To accommodate growth in western Little Rock, LRWU bought twenty-two acres of land in 1976 for treating reclaimed water in the Maumelle River Basin, but local opposition scuttled the plans, and the following year, LRWU began work on three pumping stations to carry the sewage over the hills, where it could then be transported eastward to the treatment plant.
In 1978, Judge Thomas Eisele found the Sewer Committee guilty of making false statements to the Environmental Protection Agency (EPA) about frequency of testing and quality of water discharged into the river, and the committee subsequently undertook a major modernization of the treatment plant, as well as enforcing the requirement that industrial facilities pretreat their sewage before discharging it into the city’s system. In 1989 and 1993, LRWU won awards from the EPA in recognition of its pretreatment program.

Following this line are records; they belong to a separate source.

-- ==== Sys2Proof/Machine/Fields.lean ====
section
/-! DEFINITION. The register tables of spec/: every field of every W0 register, with its block, its offset, its
bits, its access code (R5), its reset value, the resets that keep it (R10) and its legal values (R7, R8). One
definition a field, named REGISTER_FIELD; one list a block. A field of a register whose own chapter clamps it
against other fields is marked special, and Registers.lean holds its clamp. -/

namespace Sys2Proof.Machine.F

open Sys2Proof

/-- 02_fast_channels.md, R60: 1: front end powered and converting -/
def CH_CTRL_ENABLE : Fld := ⟨1, .chan, 0, false, 0, 1, .rw, 0, 156, .any, 1, 0, 1, 0, .none⟩
/-- 02_fast_channels.md, R60: 0: ±10 V; 1: ±2.5 V; 2: ±625 mV; 3: ±156 mV; 4: ±39 mV. Codes 5 to 7 are undefined. -/
def CH_CTRL_RANGE : Fld := ⟨2, .chan, 0, false, 1, 3, .rw, 0, 156, .enum [0, 1, 2, 3, 4], 1, 0, 1, 0, .none⟩
/-- 02_fast_channels.md, R60: 0: DC; 1: AC 0.16 Hz; 2: AC 16 Hz. Code 3 is undefined. -/
def CH_CTRL_COUPLING : Fld := ⟨3, .chan, 0, false, 4, 2, .rw, 0, 156, .enum [0, 1, 2], 1, 0, 1, 0, .none⟩
/-- 02_fast_channels.md, R60: 1: 4 mA source on; bias off -/
def CH_CTRL_IEPE_EN : Fld := ⟨4, .chan, 0, false, 6, 1, .rw, 0, 156, .any, 1, 0, 1, 0, .none⟩
/-- 02_fast_channels.md, R60: 1: 100 nA open-input bias on -/
def CH_CTRL_BIAS_EN : Fld := ⟨5, .chan, 0, false, 7, 1, .rw, 1, 156, .any, 1, 0, 1, 0, .none⟩
/-- 02_fast_channels.md, R60: 1: subtractive dither on -/
def CH_CTRL_DITHER_EN : Fld := ⟨6, .chan, 0, false, 8, 1, .rw, 1, 156, .any, 1, 0, 1, 0, .none⟩
/-- 02_fast_channels.md, R60: 1: fast stream on -/
def CH_CTRL_FS_EN : Fld := ⟨7, .chan, 0, false, 9, 1, .rw, 0, 156, .any, 1, 0, 1, 0, .none⟩
/-- 02_fast_channels.md, R60: Sample period in ticks, giving 100 kS/s at reset. From 160 to 16,000,000. Values below 160 read back as ... -/
def CH_DIV_DIV : Fld := ⟨8, .chan, 4, false, 0, 24, .rwl, 16000, 156, .range 160 16000000, 1, 0, 1, 0, .none⟩
/-- 02_fast_channels.md, R60: 1: discriminator edges go to the stamping unit -/
def CH_DISC_DISC_EN : Fld := ⟨9, .chan, 8, false, 0, 1, .rw, 0, 156, .any, 1, 0, 1, 0, .none⟩
/-- 02_fast_channels.md, R60: 0: rising; 1: falling; 2: both. Code 3 is undefined. -/
def CH_DISC_DISC_EDGE : Fld := ⟨10, .chan, 8, false, 1, 2, .rw, 0, 156, .enum [0, 1, 2], 1, 0, 1, 0, .none⟩
/-- 02_fast_channels.md, R60: Two's complement, units of FS/2048. From −2048 to +2047; every encoding is legal. -/
def CH_DISC_THRESH : Fld := ⟨11, .chan, 8, false, 4, 12, .rw, 0, 156, .any, 1, 0, 1, 0, .none⟩
/-- 02_fast_channels.md, R60: Units of FS/2048. From 0 to 63; every encoding is legal. -/
def CH_DISC_HYST : Fld := ⟨12, .chan, 8, false, 16, 6, .rw, 2, 156, .any, 1, 0, 1, 0, .none⟩
/-- 02_fast_channels.md, R60: 1: continuity check on -/
def CH_CONT_CONT_EN : Fld := ⟨13, .chan, 12, false, 0, 1, .rw, 0, 156, .any, 1, 0, 1, 0, .none⟩
/-- 02_fast_channels.md, R60: Seconds. From 1 to 3,600. 0 reads back as 1; values above 3,600 read back as 3,600. -/
def CH_CONT_CONT_PERIOD : Fld := ⟨14, .chan, 12, false, 1, 12, .rw, 60, 156, .range 1 3600, 1, 0, 1, 0, .none⟩
/-- 02_fast_channels.md, R60: Units of 10 µV. From 1 to 65,535. 0 reads back as 1. -/
def CH_CONT_CONT_THR : Fld := ⟨15, .chan, 12, false, 16, 16, .rw, 1000, 156, .range 1 65535, 1, 0, 1, 0, .none⟩
/-- 02_fast_channels.md, R60: Milliseconds. From 1 to 65,535. 0 reads back as 1. -/
def CH_OPEN_OPEN_DWELL : Fld := ⟨16, .chan, 16, false, 0, 16, .rw, 100, 156, .range 1 65535, 1, 0, 1, 0, .none⟩
/-- 02_fast_channels.md, R60: Units of 20 mV. From 0 to 255, that is 0 to 5.1 V; every encoding is legal. -/
def CH_PULSER_AMPL : Fld := ⟨17, .chan, 20, false, 0, 8, .rw, 0, 156, .any, 1, 0, 1, 0, .none⟩
/-- 02_fast_channels.md, R60: 0: positive step; 1: negative step -/
def CH_PULSER_POL : Fld := ⟨18, .chan, 20, false, 8, 1, .rw, 0, 156, .any, 1, 0, 1, 0, .none⟩
/-- 02_fast_channels.md, R60: 0: on FIRE only; 1: periodic, under R590; 2: Plumb-timed by descriptor (see *Host interface and descriptor ... -/
def CH_PULSER_MODE : Fld := ⟨19, .chan, 20, false, 9, 2, .rw, 0, 156, .enum [0, 1, 2], 1, 0, 1, 0, .none⟩
/-- 02_fast_channels.md, R60: Milliseconds, for MODE 1. From 1 to 4,095. 0 reads back as 1. -/
def CH_PULSER_PERIOD : Fld := ⟨20, .chan, 20, false, 16, 12, .rw, 1000, 156, .range 1 4095, 1, 0, 1, 0, .none⟩
/-- 02_fast_channels.md, R60: Writing 1 fires once, subject to R58 -/
def CH_PULSER_FIRE : Fld := ⟨21, .chan, 20, false, 31, 1, .wo, 0, 0, .any, 1, 0, 1, 0, .none⟩
/-- 02_fast_channels.md, R60: Over-range comparator tripped -/
def CH_STATUS_OVR_NOW : Fld := ⟨22, .chan, 24, false, 0, 1, .ro, 0, 0, .any, 1, 0, 1, 0, .none⟩
/-- 02_fast_channels.md, R60: A quality-3 span is open -/
def CH_STATUS_SETTLING : Fld := ⟨23, .chan, 24, false, 1, 1, .ro, 0, 0, .any, 1, 0, 1, 0, .none⟩
/-- 02_fast_channels.md, R60: Common mode outside its operating range (R36) -/
def CH_STATUS_CM_NOW : Fld := ⟨24, .chan, 24, false, 2, 1, .ro, 0, 0, .any, 1, 0, 1, 0, .none⟩
/-- 02_fast_channels.md, R60: OR of the three open contributions -/
def CH_STATUS_OPEN_NOW : Fld := ⟨25, .chan, 24, false, 3, 1, .ro, 0, 0, .any, 1, 0, 1, 0, .none⟩
/-- 02_fast_channels.md, R60: IEPE bias below −1 V -/
def CH_STATUS_REVERSED_NOW : Fld := ⟨26, .chan, 24, false, 4, 1, .ro, 0, 0, .any, 1, 0, 1, 0, .none⟩
/-- 02_fast_channels.md, R60: IEPE bias from −1 V to +1 V -/
def CH_STATUS_SHORT_NOW : Fld := ⟨27, .chan, 24, false, 5, 1, .ro, 0, 0, .any, 1, 0, 1, 0, .none⟩
/-- 02_fast_channels.md, R60: Over-range seen -/
def CH_STATUS_OVR : Fld := ⟨28, .chan, 24, false, 8, 1, .w1c, 0, 156, .any, 1, 0, 1, 0, .none⟩
/-- 02_fast_channels.md, R60: Common-mode excursion seen -/
def CH_STATUS_CM : Fld := ⟨29, .chan, 24, false, 9, 1, .w1c, 0, 156, .any, 1, 0, 1, 0, .none⟩
/-- 02_fast_channels.md, R60: OPEN_NOW rose -/
def CH_STATUS_OPEN : Fld := ⟨30, .chan, 24, false, 10, 1, .w1c, 0, 156, .any, 1, 0, 1, 0, .none⟩
/-- 02_fast_channels.md, R60: SHORT_NOW rose -/
def CH_STATUS_SHORT : Fld := ⟨31, .chan, 24, false, 11, 1, .w1c, 0, 156, .any, 1, 0, 1, 0, .none⟩
/-- 02_fast_channels.md, R60: REVERSED_NOW rose -/
def CH_STATUS_REVERSED : Fld := ⟨32, .chan, 24, false, 12, 1, .w1c, 0, 156, .any, 1, 0, 1, 0, .none⟩
/-- 02_fast_channels.md, R60: 1: CH_STATUS.OVR raises the event -/
def CH_EVENT_EN_EV_OVR : Fld := ⟨33, .chan, 28, false, 8, 1, .rw, 0, 156, .any, 1, 0, 1, 0, .none⟩
/-- 02_fast_channels.md, R60: 1: CH_STATUS.CM raises the event -/
def CH_EVENT_EN_EV_CM : Fld := ⟨34, .chan, 28, false, 9, 1, .rw, 0, 156, .any, 1, 0, 1, 0, .none⟩
/-- 02_fast_channels.md, R60: 1: CH_STATUS.OPEN raises the event -/
def CH_EVENT_EN_EV_OPEN : Fld := ⟨35, .chan, 28, false, 10, 1, .rw, 1, 156, .any, 1, 0, 1, 0, .none⟩
/-- 02_fast_channels.md, R60: 1: CH_STATUS.SHORT raises the event -/
def CH_EVENT_EN_EV_SHORT : Fld := ⟨36, .chan, 28, false, 11, 1, .rw, 1, 156, .any, 1, 0, 1, 0, .none⟩
/-- 02_fast_channels.md, R60: 1: CH_STATUS.REVERSED raises the event -/
def CH_EVENT_EN_EV_REV : Fld := ⟨37, .chan, 28, false, 12, 1, .rw, 1, 156, .any, 1, 0, 1, 0, .none⟩
/-- 02_fast_channels.md, R60: Latest bias reading, two's complement, units of 10 mV. Updated only while IEPE_EN is 1. -/
def CH_MON_IEPE_BIAS : Fld := ⟨38, .chan, 32, false, 0, 16, .ro, 0, 156, .any, 1, 0, 1, 0, .none⟩
/-- 02_fast_channels.md, R60: |ΔV| of the last completed check, units of 10 µV, saturating at 65,535 -/
def CH_MON_CONT_DV : Fld := ⟨39, .chan, 32, false, 16, 16, .ro, 0, 156, .any, 1, 0, 1, 0, .none⟩
/-- 02_fast_channels.md, R60: Over-range trips, saturating at 65,535 -/
def CH_OR_COUNT_OR_COUNT : Fld := ⟨40, .chan, 36, false, 0, 16, .ro, 0, 156, .any, 1, 0, 1, 0, .none⟩
/-- 02_fast_channels.md, R60: Writing 1 sets OR_COUNT to 0 -/
def CH_OR_COUNT_CLR : Fld := ⟨41, .chan, 36, false, 31, 1, .wo, 0, 0, .any, 1, 0, 1, 0, .none⟩
/-- 04_decimation.md, R132: 1: chain runs and delivers decimated words -/
def DEC_CTRL_DEC_EN : Fld := ⟨102, .chan, 64, false, 0, 1, .rw, 0, 156, .any, 1, 0, 1, 0, .none⟩
/-- 04_decimation.md, R132: 1: HB1 in the chain -/
def DEC_CTRL_HB1_EN : Fld := ⟨103, .chan, 64, false, 1, 1, .rw, 1, 156, .any, 1, 0, 1, 0, .none⟩
/-- 04_decimation.md, R132: 1: HB2 in the chain -/
def DEC_CTRL_HB2_EN : Fld := ⟨104, .chan, 64, false, 2, 1, .rw, 1, 156, .any, 1, 0, 1, 0, .none⟩
/-- 04_decimation.md, R132: 1: DC block subtracts -/
def DEC_CTRL_DCB_EN : Fld := ⟨105, .chan, 64, false, 3, 1, .rw, 0, 156, .any, 1, 0, 1, 0, .none⟩
/-- 04_decimation.md, R132: 1: offset estimate held (R116) -/
def DEC_CTRL_DCB_FREEZE : Fld := ⟨106, .chan, 64, false, 4, 1, .rw, 0, 156, .any, 1, 0, 1, 0, .none⟩
/-- 04_decimation.md, R132: 1: alignments act on this chain -/
def DEC_CTRL_SYNC_EN : Fld := ⟨107, .chan, 64, false, 5, 1, .rw, 1, 156, .any, 1, 0, 1, 0, .none⟩
/-- 04_decimation.md, R132: 1: excitation changes restart the chain (R129) -/
def DEC_CTRL_EXC_DEP : Fld := ⟨108, .chan, 64, false, 6, 1, .rw, 0, 156, .any, 1, 0, 1, 0, .none⟩
/-- 04_decimation.md, R132: 0 to 15: built-in set; 16 to 19: user set 0 to 3. Codes 20 to 31 are undefined. -/
def DEC_CTRL_FIR_SET : Fld := ⟨109, .chan, 64, false, 8, 5, .rw, 5, 156, .enum [0, 1, 2, 3, 4, 5, 6, 7, 8, 9, 10, 11, 12, 13, 14, 15, 16, 17, 18, 19], 1, 0, 1, 0, .none⟩
/-- 04_decimation.md, R132: CIC decimation. From 4 to 4,096, raised further under R112. Values below read back as the minimum; values ... -/
def DEC_CTRL_D : Fld := ⟨110, .chan, 64, false, 16, 13, .rw, 16, 156, .special, 1, 0, 1, 0, .none⟩
/-- 04_decimation.md, R132: Shift after CIC, beyond B_C. From 0 to 31; every encoding is legal. -/
def DEC_SHIFT_SH0 : Fld := ⟨111, .chan, 68, false, 0, 5, .rw, 10, 156, .any, 1, 0, 1, 0, .none⟩
/-- 04_decimation.md, R132: Shift after HB1. From 0 to 31; every encoding is legal. -/
def DEC_SHIFT_SH1 : Fld := ⟨112, .chan, 68, false, 5, 5, .rw, 0, 156, .any, 1, 0, 1, 0, .none⟩
/-- 04_decimation.md, R132: Shift after HB2. From 0 to 31; every encoding is legal. -/
def DEC_SHIFT_SH2 : Fld := ⟨113, .chan, 68, false, 10, 5, .rw, 0, 156, .any, 1, 0, 1, 0, .none⟩
/-- 04_decimation.md, R132: Shift after FIR. From 0 to 31; every encoding is legal. -/
def DEC_SHIFT_SH3 : Fld := ⟨114, .chan, 68, false, 15, 5, .rw, 0, 156, .any, 1, 0, 1, 0, .none⟩
/-- 04_decimation.md, R132: Output shift. From 0 to 31; every encoding is legal. -/
def DEC_SHIFT_SH4 : Fld := ⟨115, .chan, 68, false, 20, 5, .rw, 0, 156, .any, 1, 0, 1, 0, .none⟩
/-- 04_decimation.md, R132: Units of 0.001 Hz. From 1 to 10,000, and at most f_out / 100. 0 reads back as 1; higher values read back ... -/
def DEC_DCB_DCB_CORNER : Fld := ⟨116, .chan, 72, false, 0, 14, .rw, 100, 156, .special, 1, 0, 1, 0, .none⟩
/-- 04_decimation.md, R132: Outputs averaged at start (R115). From 1 to 65,535. 0 reads back as 1. -/
def DEC_DCB_DCB_ACQ : Fld := ⟨117, .chan, 72, false, 16, 16, .rw, 64, 156, .range 1 65535, 1, 0, 1, 0, .none⟩
/-- 04_decimation.md, R132: A suppression run is open -/
def DEC_STATUS_SUPPRESSING : Fld := ⟨118, .chan, 76, false, 0, 1, .ro, 0, 0, .any, 1, 0, 1, 0, .none⟩
/-- 04_decimation.md, R132: Output times equal S + k × T_out (R120) -/
def DEC_STATUS_ALIGNED : Fld := ⟨119, .chan, 76, false, 1, 1, .ro, 0, 0, .any, 1, 0, 1, 0, .none⟩
/-- 04_decimation.md, R132: A stage saturated -/
def DEC_STATUS_SAT : Fld := ⟨120, .chan, 76, false, 8, 1, .w1c, 0, 156, .any, 1, 0, 1, 0, .none⟩
/-- 04_decimation.md, R132: A settle-gap record was sent -/
def DEC_STATUS_GAP : Fld := ⟨121, .chan, 76, false, 9, 1, .w1c, 0, 156, .any, 1, 0, 1, 0, .none⟩
/-- 04_decimation.md, R132: The sample grid moved (R124) -/
def DEC_STATUS_GRID_MOVED : Fld := ⟨122, .chan, 76, false, 10, 1, .w1c, 0, 156, .any, 1, 0, 1, 0, .none⟩
/-- 04_decimation.md, R132: Settle count of the configuration in force (R118) -/
def DEC_SETTLE_S : Fld := ⟨123, .chan, 80, false, 0, 20, .ro, 79, 156, .any, 1, 0, 1, 0, .none⟩
/-- 04_decimation.md, R132: Total decimation of the configuration in force -/
def DEC_DT_D_T : Fld := ⟨124, .chan, 84, false, 0, 18, .ro, 128, 156, .any, 1, 0, 1, 0, .none⟩
/-- 04_decimation.md, R132: G × DIV in fine units, for the configuration in force -/
def DEC_GD_GD : Fld := ⟨125, .chan, 88, true, 0, 64, .ro, 41070592000, 156, .any, 1, 0, 1, 0, .none⟩
/-- 04_decimation.md, R132: Δ of R119, in ticks, for the configuration in force -/
def DEC_GRID_DELTA : Fld := ⟨126, .chan, 96, false, 0, 24, .ro, 8000, 156, .any, 1, 0, 1, 0, .none⟩
/-- 10_records.md, R302: Quad words per fast-stream block. From 4 to 1,020. Values below read back as 4; values above read back as ... -/
def REC_FS_FS_QW : Fld := ⟨351, .chan, 40, false, 0, 10, .rw, 512, 156, .range 4 1020, 1, 0, 1, 0, .none⟩
/-- 10_records.md, R302: ms. From 1 to 65,535. 0 reads back as 1. -/
def REC_FS_FS_TIMEOUT : Fld := ⟨352, .chan, 40, false, 16, 16, .rw, 100, 156, .range 1 65535, 1, 0, 1, 0, .none⟩
/-- 10_records.md, R302: Decimated words per block. From 1 to 2,038. 0 reads back as 1; values above read back as 2,038. -/
def REC_DEC_DEC_N : Fld := ⟨353, .chan, 44, false, 0, 11, .rw, 256, 156, .range 1 2038, 1, 0, 1, 0, .none⟩
/-- 10_records.md, R302: ms. From 1 to 65,535. 0 reads back as 1. -/
def REC_DEC_DEC_TIMEOUT : Fld := ⟨354, .chan, 44, false, 16, 16, .rw, 1000, 156, .range 1 65535, 1, 0, 1, 0, .none⟩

In 1989, LRWU opened the Clearwater Maintenance Facility on South Shackleford Road, and the following year, LRWU opened its second treatment plant, Fourche Creek, to accommodate growth at the Little Rock Port Authority. Further growth, especially in western Little Rock, necessitated the construction of the Little Maumelle Water Reclamation Facility on Chenal Parkway just south of Pinnacle Mountain State Park; it opened in 2011. Following a legal settlement between the utility and the Sierra Club, the Peak Flow Attenuation Facility opened in 2018 to reduce sewer overflows during heavy storms. While the facility was under construction, in 2017, LRWU changed its name to Little Rock Water Reclamation Authority.
For additional information:
Griffee, Carol. History of the Little Rock Wastewater Utility. Little Rock: Rose Publishing Company, 1994.
Little Rock Water Reclamation Authority. https://www.lrwra.com/ (accessed March 24, 2026).
Worthen, William B. “Municipal Improvement in Little Rock—A Case History.” Arkansas Historical Quarterly 46 (Winter 1987): 317–347.